UMAP
Uniform Manifold Approximation and Projection - modern manifold learning preserving both local and global structure
UMAP
Uniform Manifold Approximation and Projection - modern manifold learning preserving both local and global structure.
When to use:
- Need fast dimensionality reduction
- Want to transform new data
- Need to preserve global structure
- Any dimensionality (not just 2D/3D)
- Better than t-SNE for most cases
Strengths: Much faster than t-SNE, supports inference, preserves global structure, scales better, more robust Weaknesses: More hyperparameters to tune, less mature than PCA/t-SNE
Model Parameters
N Components (default: 2, required) Target embedding dimensions.
- 2-3: Visualization
- Higher: Feature extraction for downstream tasks
N Neighbors (default: 15) Controls local vs. global structure balance.

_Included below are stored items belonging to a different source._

-- ==== Sys2Proof/Laws/Frame.lean ====
section
/-! SUPPORT. Byte-string fields, the checksum, and what a built frame's fields read as (40_frame.md R132 to R138). -/

namespace Sys2Proof.Machine

/-! Fields. -/

@[simp] theorem length_bytesLE16 (v : Half) : (bytesLE16 v).length = 2 := rfl

/-- The two bytes of a 16-bit value put together again. -/
theorem append_bytes_eq (v : Half) : v.extractLsb' 8 8 ++ v.extractLsb' 0 8 = v := by
  apply BitVec.eq_of_getLsbD_eq
  intro i hi
  rw [BitVec.getLsbD_append, BitVec.getLsbD_extractLsb', BitVec.getLsbD_extractLsb']
  by_cases h : i < 8
  · simp [h]
  · rw [if_neg h, show 8 + (i - 8) = i by omega, decide_eq_true (by omega : i - 8 < 8), Bool.true_and]

theorem byteAt_append_left {b c : Bytes} {i : Nat} (h : i < b.length) : byteAt (b ++ c) i = byteAt b i := by
  simp [byteAt, List.getElem?_append_left h]

theorem byteAt_append_right (b c : Bytes) (i : Nat) : byteAt (b ++ c) (b.length + i) = byteAt c i := by
  simp [byteAt, List.getElem?_append_right]

theorem le16_append_left {b c : Bytes} {i : Nat} (h : i + 2 ≤ b.length) : le16 (b ++ c) i = le16 b i := by
  rw [le16, le16, byteAt_append_left (by omega), byteAt_append_left (by omega)]

theorem le16_append_right (b c : Bytes) (i : Nat) : le16 (b ++ c) (b.length + i) = le16 c i := by
  rw [le16, le16, byteAt_append_right, Nat.add_assoc, byteAt_append_right]

@[simp] theorem le16_bytesLE16 (v : Half) : le16 (bytesLE16 v) 0 = v := append_bytes_eq v

/-- A 16-bit field reads back where it was stored. -/
theorem le16_at (pre post : Bytes) (v : Half) : le16 (pre ++ (bytesLE16 v ++ post)) pre.length = v := by
  have := le16_append_right pre (bytesLE16 v ++ post) 0
  rw [Nat.add_zero] at this
  rw [this, le16_append_left (by simp), le16_bytesLE16]

@[simp] theorem length_slice (b : Bytes) (i j : Nat) : (slice b i j).length = min (j - i) (b.length - i) := by
  simp [slice]

theorem slice_append_slice (b : Bytes) {i j k : Nat} (h1 : i ≤ j) (h2 : j ≤ k) :
    slice b i j ++ slice b j k = slice b i k := by
  obtain ⟨x, rfl⟩ : ∃ x, j = i + x := ⟨j - i, by omega⟩
  obtain ⟨y, rfl⟩ : ∃ y, k = i + x + y := ⟨k - (i + x), by omega⟩
  simp only [slice, show i + x - i = x by omega, show i + x + y - (i + x) = y by omega,
    show i + x + y - i = x + y by omega, List.take_add, List.drop_drop]

theorem slice_zero_length (b : Bytes) : slice b 0 b.length = b := by simp [slice]

/-- A bounded read inside the string is the field (40_frame.md R130). -/
theorem boundedRead16_eq_some {b : Bytes} {i : Nat} (h : i + 2 ≤ b.length) : boundedRead16 b i = some (le16 b i) := if_pos h

/-- A bounded read past the end is INSUFFICIENT (40_frame.md R130). -/
theorem boundedRead16_eq_none {b : Bytes} {i : Nat} (h : b.length < i + 2) : boundedRead16 b i = none :=
  if_neg (by omega)

/-! Checksum. -/

theorem fcs_nil (t : BitVec 8 → BitVec 16) : fcs t [] = 0 := rfl

theorem fcs_append_singleton (t : BitVec 8 → BitVec 16) (s : Bytes) (x : Byte) :
    fcs t (s ++ [x]) = fcsByte t (fcs t s) x := by
  simp [fcs]

/-! Build. -/

/-- Header bytes after the length prefix: six with a total length, else four (40_frame.md R137). -/
def builtHeaderLength (tl : Option Half) : Nat := if tl.isSome then 6 else 4

@[simp] theorem length_buildHeader (cid : Half) (sb ab : Byte) (tl : Option Half) :
    (buildHeader cid sb ab tl).length = builtHeaderLength tl := by
  cases tl <;> rfl

theorem length_buildBody (cid : Half) (sb ab : Byte) (tl : Option Half) (pay : Bytes) :
    (buildBody cid sb ab tl pay).length = 2 + builtHeaderLength tl + pay.length := by
  simp [buildBody]
  omega

theorem length_build (p : Config.Params) (cid : Half) (sb ab : Byte) (tl : Option Half) (pay : Bytes) :
    (build p cid sb ab tl pay).length = 4 + builtHeaderLength tl + pay.length := by
  simp only [build, List.length_append, length_buildBody, length_bytesLE16]
  omega

theorem coveredBytes_build (p : Config.Params) (cid : Half) (sb ab : Byte) (tl : Option Half) (pay : Bytes) :
    coveredBytes (build p cid sb ab tl pay) = buildBody cid sb ab tl pay := by
  rw [coveredBytes, build, List.length_append, length_bytesLE16, Nat.add_sub_cancel, List.take_left]

theorem storedChecksum_build (p : Config.Params) (cid : Half) (sb ab : Byte) (tl : Option Half) (pay : Bytes) :
    storedChecksum (build p cid sb ab tl pay) = fcs p.fcsTable (buildBody cid sb ab tl pay) := by
  rw [storedChecksum, build, List.length_append, length_bytesLE16, Nat.add_sub_cancel]
  have := le16_append_right (buildBody cid sb ab tl pay) (bytesLE16 (fcs p.fcsTable (buildBody cid sb ab tl pay))) 0
  rw [Nat.add_zero] at this
  rw [this, le16_bytesLE16]

theorem checksumOk_build (p : Config.Params) (cid : Half) (sb ab : Byte) (tl : Option Half) (pay : Bytes) :
    checksumOk p (build p cid sb ab tl pay) = true := by
  rw [checksumOk, storedChecksum_build, coveredBytes_build, beq_self_eq_true]

/-- A built frame without a total length, byte by byte. -/
theorem build_none_eq (p : Config.Params) (cid : Half) (sb ab : Byte) (pay : Bytes) :
    build p cid sb ab none pay =
      bytesLE16 (BitVec.ofNat 16 (4 + pay.length)) ++ (bytesLE16 cid ++ ([sb, ab] ++
        (pay ++ bytesLE16 (fcs p.fcsTable (buildBody cid sb ab none pay))))) := by
  simp [build, buildBody, buildHeader]

/-- A built frame with a total length, byte by byte. -/
theorem build_some_eq (p : Config.Params) (cid : Half) (sb ab : Byte) (t : Half) (pay : Bytes) :
    build p cid sb ab (some t) pay =
      bytesLE16 (BitVec.ofNat 16 (6 + pay.length)) ++ (bytesLE16 cid ++ ([sb, ab] ++ (bytesLE16 t ++
        (pay ++ bytesLE16 (fcs p.fcsTable (buildBody cid sb ab (some t) pay)))))) := by
  simp [build, buildBody, buildHeader]

/-- The bytes of a built frame before its payload, with whatever follows the first six. -/
theorem build_eq_header (p : Config.Params) (cid : Half) (sb ab : Byte) (tl : Option Half) (pay : Bytes) :
    ∃ rest, build p cid sb ab tl pay =
      bytesLE16 (BitVec.ofNat 16 (builtHeaderLength tl + pay.length)) ++ (bytesLE16 cid ++ ([sb, ab] ++ rest)) := by
  cases tl with
  | none => exact ⟨_, build_none_eq p cid sb ab pay⟩
  | some t => exact ⟨_, build_some_eq p cid sb ab t pay⟩

theorem lengthPrefix_build (p : Config.Params) (cid : Half) (sb ab : Byte) (tl : Option Half) (pay : Bytes) :
    lengthPrefix (build p cid sb ab tl pay) = BitVec.ofNat 16 (builtHeaderLength tl + pay.length) := by
  obtain ⟨rest, h⟩ := build_eq_header p cid sb ab tl pay
  rw [lengthPrefix, h]
  exact le16_at [] _ _

theorem channelId_build (p : Config.Params) (cid : Half) (sb ab : Byte) (tl : Option Half) (pay : Bytes) :
    channelId (build p cid sb ab tl pay) = cid := by
  obtain ⟨rest, h⟩ := build_eq_header p cid sb ab tl pay
  rw [channelId, h]
  exact le16_at (bytesLE16 _) _ _

theorem seqByte_build (p : Config.Params) (cid : Half) (sb ab : Byte) (tl : Option Half) (pay : Bytes) :
    seqByte (build p cid sb ab tl pay) = sb := by
  obtain ⟨rest, h⟩ := build_eq_header p cid sb ab tl pay
  rw [seqByte, h]
  rfl

theorem byteAt_five_build (p : Config.Params) (cid : Half) (sb ab : Byte) (tl : Option Half) (pay : Bytes) :
    byteAt (build p cid sb ab tl pay) 5 = ab := by
  obtain ⟨rest, h⟩ := build_eq_header p cid sb ab tl pay
  rw [h]
  rfl

theorem controls_build (p : Config.Params) (cid : Half) (sb ab : Byte) (tl : Option Half) (pay : Bytes) :
    controls (build p cid sb ab tl pay) = ab ++ sb := by
  obtain ⟨rest, h⟩ := build_eq_header p cid sb ab tl pay
  rw [controls, h]
  rfl

theorem totalLength_build (p : Config.Params) (cid : Half) (sb ab : Byte) (t : Half) (pay : Bytes) :
    totalLength (build p cid sb ab (some t) pay) = t := by
  rw [totalLength, build_some_eq]
  exact le16_at (bytesLE16 (BitVec.ofNat 16 (6 + pay.length)) ++ (bytesLE16 cid ++ [sb, ab])) _ t

theorem slice_middle (pre mid post : Bytes) {i j : Nat} (hi : i = pre.length) (hj : j = pre.length + mid.length) :
    slice (pre ++ (mid ++ post)) i j = mid := by
  subst hi hj
  rw [slice, List.drop_left, Nat.add_sub_cancel_left, List.take_left]

theorem payload_build (p : Config.Params) (cid : Half) (sb ab : Byte) (tl : Option Half) (pay : Bytes) :
    payload (build p cid sb ab tl pay) tl.isSome = pay := by
  rw [payload, length_build]
  cases tl with
  | none =>
    rw [build_none_eq]
    exact slice_middle (bytesLE16 (BitVec.ofNat 16 (4 + pay.length)) ++ (bytesLE16 cid ++ [sb, ab])) pay _ rfl
      (by simp [builtHeaderLength]; omega)
  | some t =>
    rw [build_some_eq]
    exact slice_middle (bytesLE16 (BitVec.ofNat 16 (6 + pay.length)) ++ (bytesLE16 cid ++ ([sb, ab] ++ bytesLE16 t))) pay
      _ rfl (by simp [builtHeaderLength]; omega)

/-- The SAR code of an ack/segmentation byte {sar, a}. -/
theorem sarByte_sar (sar : BitVec 2) (a : BitVec 6) : (sarByte sar a).extractLsb' 6 2 = sar := by
  apply BitVec.eq_of_getLsbD_eq
  intro i hi
  rw [BitVec.getLsbD_extractLsb', sarByte, BitVec.getLsbD_append]
  simp [hi]

/-- The ack field of an ack/segmentation byte {sar, a}. -/
theorem sarByte_ack (sar : BitVec 2) (a : BitVec 6) : (sarByte sar a).extractLsb' 0 6 = a := by
  apply BitVec.eq_of_getLsbD_eq
  intro i hi
  rw [BitVec.getLsbD_extractLsb', sarByte, BitVec.getLsbD_append]
  simp [hi]

/-- Under the mask 0xC000 a classification reads the SAR code alone (40_frame.md R134). -/
theorem and_mask_sarByte (sar : BitVec 2) (a : BitVec 6) (sb : Byte) :
    (sarByte sar a ++ sb : BitVec 16) &&& 0xC000#16 = sar ++ 0#14 := by
  apply BitVec.eq_of_getLsbD_eq
  intro i hi
  simp only [BitVec.getLsbD_and, sarByte, BitVec.getLsbD_append]
  interval_cases i <;> simp

end Sys2Proof.Machine
end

- Small (2-5): Emphasizes very local structure, fine details
- Medium (15-50): Balanced (default)
- Large (50-200): More global structure
- Larger datasets can use larger values
Min Distance (default: 0.1) Minimum distance between points in embedding.
- Small (0.0-0.1): Clumpy embeddings, emphasizes clusters
- Medium (0.1-0.5): Balanced (default)
- Large (0.5-0.99): More spread out, emphasizes overall structure
Metric (default: "euclidean") Distance metric:
- euclidean: Standard (default)
- manhattan: L1 distance
- cosine: Angle similarity (good for text)
- correlation: Pearson correlation
- hamming: For binary data
Random State (default: 42) Seed for reproducibility.